Personal information
- Date of birth: 12 December 1957 (age 67)
- Place of birth: Saint-Germain-en-Laye, France
- Height: 1.76 m (5 ft 9 in)
- Position(s): Defender

Youth career
- 1966–1970: Stade Saint-Germain
- 1970–1975: Paris Saint-Germain

Senior career*
- Years: Team / Apps / (Gls)
- 1974–1977: Paris Saint-Germain B
- 1975–1986: Paris Saint-Germain / 148 / (1)
- 1986–1989: Red Star
- Total:  / 175+ / (1+)

= Thierry Morin =

French footballer (born 1957)

Thierry Morin (born 12 December 1957) is a French former professional footballer who played as a defender. As of June 2025, he works as the general secretary of the Association Paris Saint-Germain.

== Playing career ==
Morin's first youth club was Stade Saint-Germain, his hometown club at which he stayed from 1966 until the merger with Paris FC to form Paris Saint-Germain in 1970. He would join the PSG Academy that year. His first team debut came on 21 December 1975 in a 3–2 loss to Reims. Morin was one of the four PSG academy graduates called the "four musketeers", along with Lionel Justier, Jean-Marc Pilorget, and François Brisson.

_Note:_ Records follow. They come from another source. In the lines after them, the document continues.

@[simp] theorem setDie_strands (s : State) (k : Nat) (g : Die → Die) : (setDie s k g).strands = s.strands := rfl
@[simp] theorem setDie_crews (s : State) (k : Nat) (g : Die → Die) : (setDie s k g).crews = s.crews := rfl
@[simp] theorem setDie_retained (s : State) (k : Nat) (g : Die → Die) : (setDie s k g).retained = s.retained := rfl
@[simp] theorem setDie_postHolds (s : State) (k : Nat) (g : Die → Die) : (setDie s k g).postHolds = s.postHolds := rfl
@[simp] theorem setDie_cores (s : State) (k : Nat) (g : Die → Die) : (setDie s k g).cores = s.cores := rfl
@[simp] theorem setDie_clusters (s : State) (k : Nat) (g : Die → Die) : (setDie s k g).clusters = s.clusters := rfl
@[simp] theorem setDie_runs (s : State) (k : Nat) (g : Die → Die) : (setDie s k g).runs = s.runs := rfl
@[simp] theorem setDie_graphs (s : State) (k : Nat) (g : Die → Die) : (setDie s k g).graphs = s.graphs := rfl
@[simp] theorem setDie_contexts (s : State) (k : Nat) (g : Die → Die) : (setDie s k g).contexts = s.contexts := rfl
@[simp] theorem setDie_jobs (s : State) (k : Nat) (g : Die → Die) : (setDie s k g).jobs = s.jobs := rfl
@[simp] theorem setDie_colls (s : State) (k : Nat) (g : Die → Die) : (setDie s k g).colls = s.colls := rfl
@[simp] theorem setDie_links (s : State) (k : Nat) (g : Die → Die) : (setDie s k g).links = s.links := rfl
@[simp] theorem setDie_qps (s : State) (k : Nat) (g : Die → Die) : (setDie s k g).qps = s.qps := rfl
@[simp] theorem setDie_regions (s : State) (k : Nat) (g : Die → Die) : (setDie s k g).regions = s.regions := rfl
@[simp] theorem setDie_d2d (s : State) (k : Nat) (g : Die → Die) : (setDie s k g).d2d = s.d2d := rfl
@[simp] theorem setDie_shards (s : State) (k : Nat) (g : Die → Die) : (setDie s k g).shards = s.shards := rfl
@[simp] theorem setDie_dev (s : State) (k : Nat) (g : Die → Die) : (setDie s k g).dev = s.dev := rfl
@[simp] theorem setDie_host (s : State) (k : Nat) (g : Die → Die) : (setDie s k g).host = s.host := rfl
@[simp] theorem setDie_spad (s : State) (k : Nat) (g : Die → Die) : (setDie s k g).spad = s.spad := rfl
@[simp] theorem setDie_wbuf (s : State) (k : Nat) (g : Die → Die) : (setDie s k g).wbuf = s.wbuf := rfl
@[simp] theorem setDie_devBad (s : State) (k : Nat) (g : Die → Die) : (setDie s k g).devBad = s.devBad := rfl
@[simp] theorem setDie_hostBad (s : State) (k : Nat) (g : Die → Die) : (setDie s k g).hostBad = s.hostBad := rfl
@[simp] theorem setDie_spadBad (s : State) (k : Nat) (g : Die → Die) : (setDie s k g).spadBad = s.spadBad := rfl
@[simp] theorem setDie_wbufBad (s : State) (k : Nat) (g : Die → Die) : (setDie s k g).wbufBad = s.wbufBad := rfl
@[simp] theorem setDie_owner (s : State) (k : Nat) (g : Die → Die) : (setDie s k g).owner = s.owner := rfl
@[simp] theorem setDie_hostDeny (s : State) (k : Nat) (g : Die → Die) : (setDie s k g).hostDeny = s.hostDeny := rfl
@[simp] theorem setDie_status (s : State) (k : Nat) (g : Die → Die) : (setDie s k g).status = s.status := rfl
@[simp] theorem setDie_diesUp (s : State) (k : Nat) (g : Die → Die) : (setDie s k g).diesUp = s.diesUp := rfl
@[simp] theorem setDie_faultPend (s : State) (k : Nat) (g : Die → Die) : (setDie s k g).faultPend = s.faultPend := rfl
@[simp] theorem setDie_cmdAddr (s : State) (k : Nat) (g : Die → Die) : (setDie s k g).cmdAddr = s.cmdAddr := rfl
@[simp] theorem setDie_cmdBusy (s : State) (k : Nat) (g : Die → Die) : (setDie s k g).cmdBusy = s.cmdBusy := rfl
@[simp] theorem setDie_cmdBlock (s : State) (k : Nat) (g : Die → Die) : (setDie s k g).cmdBlock = s.cmdBlock := rfl
@[simp] theorem setDie_cmdStatus (s : State) (k : Nat) (g : Die → Die) : (setDie s k g).cmdStatus = s.cmdStatus := rfl
@[simp] theorem setDie_cmdResult (s : State) (k : Nat) (g : Die → Die) : (setDie s k g).cmdResult = s.cmdResult := rfl
@[simp] theorem setDie_logBase (s : State) (k : Nat) (g : Die → Die) : (setDie s k g).logBase = s.logBase := rfl
@[simp] theorem setDie_logSize (s : State) (k : Nat) (g : Die → Die) : (setDie s k g).logSize = s.logSize := rfl
@[simp] theorem setDie_logTail (s : State) (k : Nat) (g : Die → Die) : (setDie s k g).logTail = s.logTail := rfl
@[simp] theorem setDie_logHead (s : State) (k : Nat) (g : Die → Die) : (setDie s k g).logHead = s.logHead := rfl
@[simp] theorem setDie_logLost (s : State) (k : Nat) (g : Die → Die) : (setDie s k g).logLost = s.logLost := rfl
@[simp] theorem setDie_recCount (s : State) (k : Nat) (g : Die → Die) : (setDie s k g).recCount = s.recCount := rfl
@[simp] theorem setDie_vectors (s : State) (k : Nat) (g : Die → Die) : (setDie s k g).vectors = s.vectors := rfl
@[simp] theorem setDie_gtc (s : State) (k : Nat) (g : Die → Die) : (setDie s k g).gtc = s.gtc := rfl
@[simp] theorem setDie_gtcSlow (s : State) (k : Nat) (g : Die → Die) : (setDie s k g).gtcSlow = s.gtcSlow := rfl
@[simp] theorem setDie_fabricAddr (s : State) (k : Nat) (g : Die → Die) : (setDie s k g).fabricAddr = s.fabricAddr := rfl
@[simp] theorem setDie_masterAddr (s : State) (k : Nat) (g : Die → Die) : (setDie s k g).masterAddr = s.masterAddr := rfl
@[simp] theorem setDie_nextId (s : State) (k : Nat) (g : Die → Die) : (setDie s k g).nextId = s.nextId := rfl
@[simp] theorem setDie_nextHandle (s : State) (k : Nat) (g : Die → Die) : (setDie s k g).nextHandle = s.nextHandle := rfl
@[simp] theorem setDie_cur (s : State) (k : Nat) (g : Die → Die) : (setDie s k g).cur = s.cur := rfl
@[simp] theorem setDie_schedule (s : State) (k : Nat) (g : Die → Die) : (setDie s k g).schedule = s.schedule := rfl
@[simp] theorem setDie_due (s : State) (k : Nat) (g : Die → Die) : (setDie s k g).due = s.due := rfl
@[simp] theorem setDie_steps (s : State) (k : Nat) (g : Die → Die) : (setDie s k g).steps = s.steps := rfl
@[simp] theorem setDie_response (s : State) (k : Nat) (g : Die → Die) : (setDie s k g).response = s.response := rfl

@[simp] theorem setCrew_strands (s : State) (r c : Nat) (g : Crew → Crew) : (setCrew s r c g).strands = s.strands := rfl
@[simp] theorem setCrew_retained (s : State) (r c : Nat) (g : Crew → Crew) : (setCrew s r c g).retained = s.retained := rfl
@[simp] theorem setCrew_postHolds (s : State) (r c : Nat) (g : Crew → Crew) : (setCrew s r c g).postHolds = s.postHolds := rfl
@[simp] theorem setCrew_cores (s : State) (r c : Nat) (g : Crew → Crew) : (setCrew s r c g).cores = s.cores := rfl
@[simp] theorem setCrew_clusters (s : State) (r c : Nat) (g : Crew → Crew) : (setCrew s r c g).clusters = s.clusters := rfl
@[simp] theorem setCrew_dies (s : State) (r c : Nat) (g : Crew → Crew) : (setCrew s r c g).dies = s.dies := rfl
@[simp] theorem setCrew_runs (s : State) (r c : Nat) (g : Crew → Crew) : (setCrew s r c g).runs = s.runs := rfl
@[simp] theorem setCrew_graphs (s : State) (r c : Nat) (g : Crew → Crew) : (setCrew s r c g).graphs = s.graphs := rfl
@[simp] theorem setCrew_contexts (s : State) (r c : Nat) (g : Crew → Crew) : (setCrew s r c g).contexts = s.contexts := rfl
@[simp] theorem setCrew_jobs (s : State) (r c : Nat) (g : Crew → Crew) : (setCrew s r c g).jobs = s.jobs := rfl
@[simp] theorem setCrew_colls (s : State) (r c : Nat) (g : Crew → Crew) : (setCrew s r c g).colls = s.colls := rfl
@[simp] theorem setCrew_links (s : State) (r c : Nat) (g : Crew → Crew) : (setCrew s r c g).links = s.links := rfl
@[simp] theorem setCrew_qps (s : State) (r c : Nat) (g : Crew → Crew) : (setCrew s r c g).qps = s.qps := rfl
@[simp] theorem setCrew_regions (s : State) (r c : Nat) (g : Crew → Crew) : (setCrew s r c g).regions = s.regions := rfl
@[simp] theorem setCrew_d2d (s : State) (r c : Nat) (g : Crew → Crew) : (setCrew s r c g).d2d = s.d2d := rfl
@[simp] theorem setCrew_shards (s : State) (r c : Nat) (g : Crew → Crew) : (setCrew s r c g).shards = s.shards := rfl
@[simp] theorem setCrew_dev (s : State) (r c : Nat) (g : Crew → Crew) : (setCrew s r c g).dev = s.dev := rfl
@[simp] theorem setCrew_host (s : State) (r c : Nat) (g : Crew → Crew) : (setCrew s r c g).host = s.host := rfl
@[simp] theorem setCrew_spad (s : State) (r c : Nat) (g : Crew → Crew) : (setCrew s r c g).spad = s.spad := rfl
@[simp] theorem setCrew_wbuf (s : State) (r c : Nat) (g : Crew → Crew) : (setCrew s r c g).wbuf = s.wbuf := rfl
@[simp] theorem setCrew_devBad (s : State) (r c : Nat) (g : Crew → Crew) : (setCrew s r c g).devBad = s.devBad := rfl
@[simp] theorem setCrew_hostBad (s : State) (r c : Nat) (g : Crew → Crew) : (setCrew s r c g).hostBad = s.hostBad := rfl
@[simp] theorem setCrew_spadBad (s : State) (r c : Nat) (g : Crew → Crew) : (setCrew s r c g).spadBad = s.spadBad := rfl
@[simp] theorem setCrew_wbufBad (s : State) (r c : Nat) (g : Crew → Crew) : (setCrew s r c g).wbufBad = s.wbufBad := rfl
@[simp] theorem setCrew_owner (s : State) (r c : Nat) (g : Crew → Crew) : (setCrew s r c g).owner = s.owner := rfl
@[simp] theorem setCrew_hostDeny (s : State) (r c : Nat) (g : Crew → Crew) : (setCrew s r c g).hostDeny = s.hostDeny := rfl
@[simp] theorem setCrew_status (s : State) (r c : Nat) (g : Crew → Crew) : (setCrew s r c g).status = s.status := rfl
@[simp] theorem setCrew_diesUp (s : State) (r c : Nat) (g : Crew → Crew) : (setCrew s r c g).diesUp = s.diesUp := rfl
@[simp] theorem setCrew_faultPend (s : State) (r c : Nat) (g : Crew → Crew) : (setCrew s r c g).faultPend = s.faultPend := rfl
@[simp] theorem setCrew_cmdAddr (s : State) (r c : Nat) (g : Crew → Crew) : (setCrew s r c g).cmdAddr = s.cmdAddr := rfl
@[simp] theorem setCrew_cmdBusy (s : State) (r c : Nat) (g : Crew → Crew) : (setCrew s r c g).cmdBusy = s.cmdBusy := rfl
@[simp] theorem setCrew_cmdBlock (s : State) (r c : Nat) (g : Crew → Crew) : (setCrew s r c g).cmdBlock = s.cmdBlock := rfl
@[simp] theorem setCrew_cmdStatus (s : State) (r c : Nat) (g : Crew → Crew) : (setCrew s r c g).cmdStatus = s.cmdStatus := rfl
@[simp] theorem setCrew_cmdResult (s : State) (r c : Nat) (g : Crew → Crew) : (setCrew s r c g).cmdResult = s.cmdResult := rfl
@[simp] theorem setCrew_logBase (s : State) (r c : Nat) (g : Crew → Crew) : (setCrew s r c g).logBase = s.logBase := rfl
@[simp] theorem setCrew_logSize (s : State) (r c : Nat) (g : Crew → Crew) : (setCrew s r c g).logSize = s.logSize := rfl
@[simp] theorem setCrew_logTail (s : State) (r c : Nat) (g : Crew → Crew) : (setCrew s r c g).logTail = s.logTail := rfl
@[simp] theorem setCrew_logHead (s : State) (r c : Nat) (g : Crew → Crew) : (setCrew s r c g).logHead = s.logHead := rfl
@[simp] theorem setCrew_logLost (s : State) (r c : Nat) (g : Crew → Crew) : (setCrew s r c g).logLost = s.logLost := rfl
@[simp] theorem setCrew_recCount (s : State) (r c : Nat) (g : Crew → Crew) : (setCrew s r c g).recCount = s.recCount := rfl
@[simp] theorem setCrew_vectors (s : State) (r c : Nat) (g : Crew → Crew) : (setCrew s r c g).vectors = s.vectors := rfl
@[simp] theorem setCrew_gtc (s : State) (r c : Nat) (g : Crew → Crew) : (setCrew s r c g).gtc = s.gtc := rfl
@[simp] theorem setCrew_gtcSlow (s : State) (r c : Nat) (g : Crew → Crew) : (setCrew s r c g).gtcSlow = s.gtcSlow := rfl
@[simp] theorem setCrew_fabricAddr (s : State) (r c : Nat) (g : Crew → Crew) : (setCrew s r c g).fabricAddr = s.fabricAddr := rfl
@[simp] theorem setCrew_masterAddr (s : State) (r c : Nat) (g : Crew → Crew) : (setCrew s r c g).masterAddr = s.masterAddr := rfl
@[simp] theorem setCrew_nextId (s : State) (r c : Nat) (g : Crew → Crew) : (setCrew s r c g).nextId = s.nextId := rfl
@[simp] theorem setCrew_nextHandle (s : State) (r c : Nat) (g : Crew → Crew) : (setCrew s r c g).nextHandle = s.nextHandle := rfl
@[simp] theorem setCrew_cur (s : State) (r c : Nat) (g : Crew → Crew) : (setCrew s r c g).cur = s.cur := rfl
@[simp] theorem setCrew_schedule (s : State) (r c : Nat) (g : Crew → Crew) : (setCrew s r c g).schedule = s.schedule := rfl
@[simp] theorem setCrew_due (s : State) (r c : Nat) (g : Crew → Crew) : (setCrew s r c g).due = s.due := rfl
@[simp] theorem setCrew_steps (s : State) (r c : Nat) (g : Crew → Crew) : (setCrew s r c g).steps = s.steps := rfl
@[simp] theorem setCrew_response (s : State) (r c : Nat) (g : Crew → Crew) : (setCrew s r c g).response = s.response := rfl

During his 11 years as a pro player at PSG, Morin won one Division 1 and two Coupe de France titles. His only goal came in a 1–1 draw against Monaco on 17 August 1982. He left for Red Star in 1986 after having made 174 appearances for the Parisians in all competitions.

From 1986 to 1989, while playing for Red Star, Morin was simultaneously head of the club's youth academy. However, he retired in 1989, and left the youth academy role as well.

== Post-playing career ==
In 1989, after retiring from playing football, Morin returned to Paris Saint-Germain as an employee. He became science professor at the Camp des Loges and director of the multi-sport Centre de Formation d’Apprentis (CFA) project initiated by the club. In 1994, he experienced PSG's second league title, but this time as an employee. By the 2020s decade, Morin was still working in the youth academy of PSG. In an interview in 2017, he humorously described himself as the "dinosaur" of PSG. Morin has served as the general secretary of the Association Paris Saint-Germain.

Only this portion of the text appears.